• [What you will do]: Below are the records; copy every line in them that holds the string "missing".

• [Entries supplied]:
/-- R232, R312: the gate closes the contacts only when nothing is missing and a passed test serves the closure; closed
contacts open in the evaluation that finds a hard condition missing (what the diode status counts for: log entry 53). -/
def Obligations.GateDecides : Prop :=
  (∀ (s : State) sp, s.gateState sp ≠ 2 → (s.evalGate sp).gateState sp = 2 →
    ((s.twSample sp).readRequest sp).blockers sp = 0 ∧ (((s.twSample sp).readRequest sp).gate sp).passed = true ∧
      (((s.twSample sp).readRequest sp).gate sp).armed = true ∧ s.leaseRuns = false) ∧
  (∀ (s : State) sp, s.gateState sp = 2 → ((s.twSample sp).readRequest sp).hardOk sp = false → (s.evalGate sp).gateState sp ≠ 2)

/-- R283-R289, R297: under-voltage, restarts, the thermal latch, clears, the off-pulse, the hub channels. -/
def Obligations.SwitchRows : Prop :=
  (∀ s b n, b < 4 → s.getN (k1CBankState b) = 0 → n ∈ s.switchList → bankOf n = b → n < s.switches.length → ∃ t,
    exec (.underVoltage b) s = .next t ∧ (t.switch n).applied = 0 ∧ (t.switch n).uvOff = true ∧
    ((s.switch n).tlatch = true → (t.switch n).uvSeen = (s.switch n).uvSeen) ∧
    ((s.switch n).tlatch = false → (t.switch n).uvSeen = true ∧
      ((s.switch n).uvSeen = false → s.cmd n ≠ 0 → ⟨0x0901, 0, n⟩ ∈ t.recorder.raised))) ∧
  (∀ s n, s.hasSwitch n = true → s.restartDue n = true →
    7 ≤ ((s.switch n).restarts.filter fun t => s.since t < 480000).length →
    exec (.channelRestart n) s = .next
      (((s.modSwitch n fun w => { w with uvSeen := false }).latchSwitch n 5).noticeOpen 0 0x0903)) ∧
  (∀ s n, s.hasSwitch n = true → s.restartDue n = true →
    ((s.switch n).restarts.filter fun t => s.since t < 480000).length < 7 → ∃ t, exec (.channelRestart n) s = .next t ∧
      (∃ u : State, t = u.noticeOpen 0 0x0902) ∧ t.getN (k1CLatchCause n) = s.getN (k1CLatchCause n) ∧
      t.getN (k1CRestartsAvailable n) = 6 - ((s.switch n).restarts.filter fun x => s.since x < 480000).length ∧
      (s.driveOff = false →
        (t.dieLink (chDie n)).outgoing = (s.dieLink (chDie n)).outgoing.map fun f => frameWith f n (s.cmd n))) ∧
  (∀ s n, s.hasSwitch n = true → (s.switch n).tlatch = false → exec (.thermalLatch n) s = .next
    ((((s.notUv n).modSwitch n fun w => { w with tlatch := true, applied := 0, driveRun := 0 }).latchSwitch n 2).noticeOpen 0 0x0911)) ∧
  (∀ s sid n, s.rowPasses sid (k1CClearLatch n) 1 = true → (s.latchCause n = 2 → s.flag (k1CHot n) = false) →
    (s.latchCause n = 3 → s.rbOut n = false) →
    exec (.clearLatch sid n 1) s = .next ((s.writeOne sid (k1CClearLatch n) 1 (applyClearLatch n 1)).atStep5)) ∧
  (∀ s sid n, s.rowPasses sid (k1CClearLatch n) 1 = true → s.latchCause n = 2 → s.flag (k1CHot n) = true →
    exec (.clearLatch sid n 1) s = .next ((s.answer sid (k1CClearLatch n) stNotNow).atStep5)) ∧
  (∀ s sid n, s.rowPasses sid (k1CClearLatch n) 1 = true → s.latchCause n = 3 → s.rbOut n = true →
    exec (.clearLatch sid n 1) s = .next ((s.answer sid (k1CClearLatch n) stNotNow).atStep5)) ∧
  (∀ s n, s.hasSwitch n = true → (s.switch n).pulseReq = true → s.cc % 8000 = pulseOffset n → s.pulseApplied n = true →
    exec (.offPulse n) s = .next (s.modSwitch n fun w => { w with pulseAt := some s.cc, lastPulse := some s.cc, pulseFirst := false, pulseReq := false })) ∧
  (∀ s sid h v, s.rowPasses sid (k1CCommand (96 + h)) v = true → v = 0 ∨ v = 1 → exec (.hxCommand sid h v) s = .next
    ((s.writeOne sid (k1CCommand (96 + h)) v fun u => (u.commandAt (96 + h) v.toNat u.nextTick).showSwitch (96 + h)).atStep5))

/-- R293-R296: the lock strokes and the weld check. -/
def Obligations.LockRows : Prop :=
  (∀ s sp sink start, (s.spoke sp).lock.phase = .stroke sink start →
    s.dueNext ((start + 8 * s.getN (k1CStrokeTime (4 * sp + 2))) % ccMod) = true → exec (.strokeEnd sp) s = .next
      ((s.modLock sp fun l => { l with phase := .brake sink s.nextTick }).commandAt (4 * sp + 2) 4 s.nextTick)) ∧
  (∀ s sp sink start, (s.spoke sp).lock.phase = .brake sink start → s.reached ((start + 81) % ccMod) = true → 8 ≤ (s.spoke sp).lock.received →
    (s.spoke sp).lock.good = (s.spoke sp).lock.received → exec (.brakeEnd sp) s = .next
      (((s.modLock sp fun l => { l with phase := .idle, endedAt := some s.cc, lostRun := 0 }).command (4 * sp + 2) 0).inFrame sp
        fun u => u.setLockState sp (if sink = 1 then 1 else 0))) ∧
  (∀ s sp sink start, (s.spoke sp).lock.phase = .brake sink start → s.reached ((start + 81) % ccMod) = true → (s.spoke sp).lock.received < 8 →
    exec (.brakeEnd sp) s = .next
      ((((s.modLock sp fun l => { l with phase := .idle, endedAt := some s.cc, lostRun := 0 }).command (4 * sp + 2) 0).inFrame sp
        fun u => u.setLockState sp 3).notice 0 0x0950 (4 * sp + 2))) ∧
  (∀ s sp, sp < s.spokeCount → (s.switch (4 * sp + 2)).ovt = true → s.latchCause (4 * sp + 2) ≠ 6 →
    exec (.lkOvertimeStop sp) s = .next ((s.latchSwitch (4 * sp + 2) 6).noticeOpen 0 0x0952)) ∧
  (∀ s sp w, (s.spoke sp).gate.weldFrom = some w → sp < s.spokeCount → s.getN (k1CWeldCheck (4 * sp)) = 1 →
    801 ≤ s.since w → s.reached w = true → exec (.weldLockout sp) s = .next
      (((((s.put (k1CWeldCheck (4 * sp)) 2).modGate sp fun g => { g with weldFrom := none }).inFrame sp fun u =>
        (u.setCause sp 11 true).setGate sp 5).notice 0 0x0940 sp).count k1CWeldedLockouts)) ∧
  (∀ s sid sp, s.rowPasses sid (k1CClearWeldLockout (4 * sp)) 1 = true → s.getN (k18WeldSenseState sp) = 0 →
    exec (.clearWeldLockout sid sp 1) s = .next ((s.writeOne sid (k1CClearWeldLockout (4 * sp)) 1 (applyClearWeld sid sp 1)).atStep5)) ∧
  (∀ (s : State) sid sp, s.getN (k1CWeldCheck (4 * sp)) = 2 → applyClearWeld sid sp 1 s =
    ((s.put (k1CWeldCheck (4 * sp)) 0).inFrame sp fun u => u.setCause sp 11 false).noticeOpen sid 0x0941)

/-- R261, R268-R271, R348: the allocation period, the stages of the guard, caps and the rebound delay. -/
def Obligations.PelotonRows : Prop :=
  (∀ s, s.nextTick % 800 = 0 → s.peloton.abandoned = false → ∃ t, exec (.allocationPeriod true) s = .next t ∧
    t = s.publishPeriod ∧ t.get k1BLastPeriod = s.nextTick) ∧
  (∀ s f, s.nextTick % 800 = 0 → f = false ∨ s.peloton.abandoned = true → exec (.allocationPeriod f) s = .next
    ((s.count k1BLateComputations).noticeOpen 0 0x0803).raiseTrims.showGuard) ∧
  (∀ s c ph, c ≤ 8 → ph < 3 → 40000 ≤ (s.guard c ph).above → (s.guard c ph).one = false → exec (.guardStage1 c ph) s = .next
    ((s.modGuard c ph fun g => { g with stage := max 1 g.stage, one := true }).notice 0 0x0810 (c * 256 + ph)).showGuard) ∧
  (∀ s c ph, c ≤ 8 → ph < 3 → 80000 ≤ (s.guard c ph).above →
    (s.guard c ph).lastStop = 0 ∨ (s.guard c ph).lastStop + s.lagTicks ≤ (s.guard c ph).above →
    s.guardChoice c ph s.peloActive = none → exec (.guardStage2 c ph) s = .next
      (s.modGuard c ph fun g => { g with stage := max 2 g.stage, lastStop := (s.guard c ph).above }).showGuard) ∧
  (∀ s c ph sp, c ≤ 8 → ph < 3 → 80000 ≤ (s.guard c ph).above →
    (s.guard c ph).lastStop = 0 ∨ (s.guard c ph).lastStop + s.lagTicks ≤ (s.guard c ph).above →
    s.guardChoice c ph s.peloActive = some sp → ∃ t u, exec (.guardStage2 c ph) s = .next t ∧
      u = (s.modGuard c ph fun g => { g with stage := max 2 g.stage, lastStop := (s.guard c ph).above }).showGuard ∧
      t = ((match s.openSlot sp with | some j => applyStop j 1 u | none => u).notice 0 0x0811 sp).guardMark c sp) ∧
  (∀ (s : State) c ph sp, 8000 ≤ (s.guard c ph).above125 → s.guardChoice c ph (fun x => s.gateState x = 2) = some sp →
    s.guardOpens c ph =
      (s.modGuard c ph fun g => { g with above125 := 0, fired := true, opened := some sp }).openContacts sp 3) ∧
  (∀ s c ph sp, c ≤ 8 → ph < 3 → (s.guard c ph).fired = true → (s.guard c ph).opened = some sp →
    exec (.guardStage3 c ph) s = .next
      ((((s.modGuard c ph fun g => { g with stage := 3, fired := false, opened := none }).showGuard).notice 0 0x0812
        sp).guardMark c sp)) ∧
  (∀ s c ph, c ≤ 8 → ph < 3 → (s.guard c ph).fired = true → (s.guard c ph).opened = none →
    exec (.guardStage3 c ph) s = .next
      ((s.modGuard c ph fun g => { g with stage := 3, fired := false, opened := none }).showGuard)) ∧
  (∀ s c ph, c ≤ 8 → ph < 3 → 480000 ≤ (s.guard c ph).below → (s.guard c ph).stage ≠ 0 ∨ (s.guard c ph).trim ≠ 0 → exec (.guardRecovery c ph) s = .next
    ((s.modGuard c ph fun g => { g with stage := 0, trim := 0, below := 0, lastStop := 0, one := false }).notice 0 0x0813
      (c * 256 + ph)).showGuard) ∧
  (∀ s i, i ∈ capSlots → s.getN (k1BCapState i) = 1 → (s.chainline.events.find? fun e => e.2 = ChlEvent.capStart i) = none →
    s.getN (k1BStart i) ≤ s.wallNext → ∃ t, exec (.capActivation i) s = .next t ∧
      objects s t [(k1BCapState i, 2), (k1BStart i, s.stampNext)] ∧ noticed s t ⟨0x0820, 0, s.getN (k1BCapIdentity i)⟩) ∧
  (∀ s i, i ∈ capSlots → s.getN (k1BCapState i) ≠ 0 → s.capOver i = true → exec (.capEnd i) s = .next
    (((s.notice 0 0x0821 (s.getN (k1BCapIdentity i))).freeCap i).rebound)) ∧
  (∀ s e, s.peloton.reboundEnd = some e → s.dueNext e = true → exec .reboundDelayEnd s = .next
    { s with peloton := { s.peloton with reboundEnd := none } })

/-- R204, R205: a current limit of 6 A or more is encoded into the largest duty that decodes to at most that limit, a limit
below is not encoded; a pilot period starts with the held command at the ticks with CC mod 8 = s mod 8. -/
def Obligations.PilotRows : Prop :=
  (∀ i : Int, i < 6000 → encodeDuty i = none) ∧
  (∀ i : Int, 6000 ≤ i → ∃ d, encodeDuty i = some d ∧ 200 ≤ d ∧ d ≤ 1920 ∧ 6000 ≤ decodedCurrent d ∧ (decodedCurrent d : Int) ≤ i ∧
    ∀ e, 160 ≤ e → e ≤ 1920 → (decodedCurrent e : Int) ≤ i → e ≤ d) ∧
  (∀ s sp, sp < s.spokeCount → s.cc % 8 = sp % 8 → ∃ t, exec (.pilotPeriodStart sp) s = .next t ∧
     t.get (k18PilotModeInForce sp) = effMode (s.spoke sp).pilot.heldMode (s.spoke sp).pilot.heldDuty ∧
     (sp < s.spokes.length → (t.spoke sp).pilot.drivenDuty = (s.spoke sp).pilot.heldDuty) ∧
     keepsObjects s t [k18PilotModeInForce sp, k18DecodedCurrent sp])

• [Output for this exercise]:
/-- R232, R312: the gate closes the contacts only when nothing is missing and a passed test serves the closure; closed
contacts open in the evaluation that finds a hard condition missing (what the diode status counts for: log entry 53). -/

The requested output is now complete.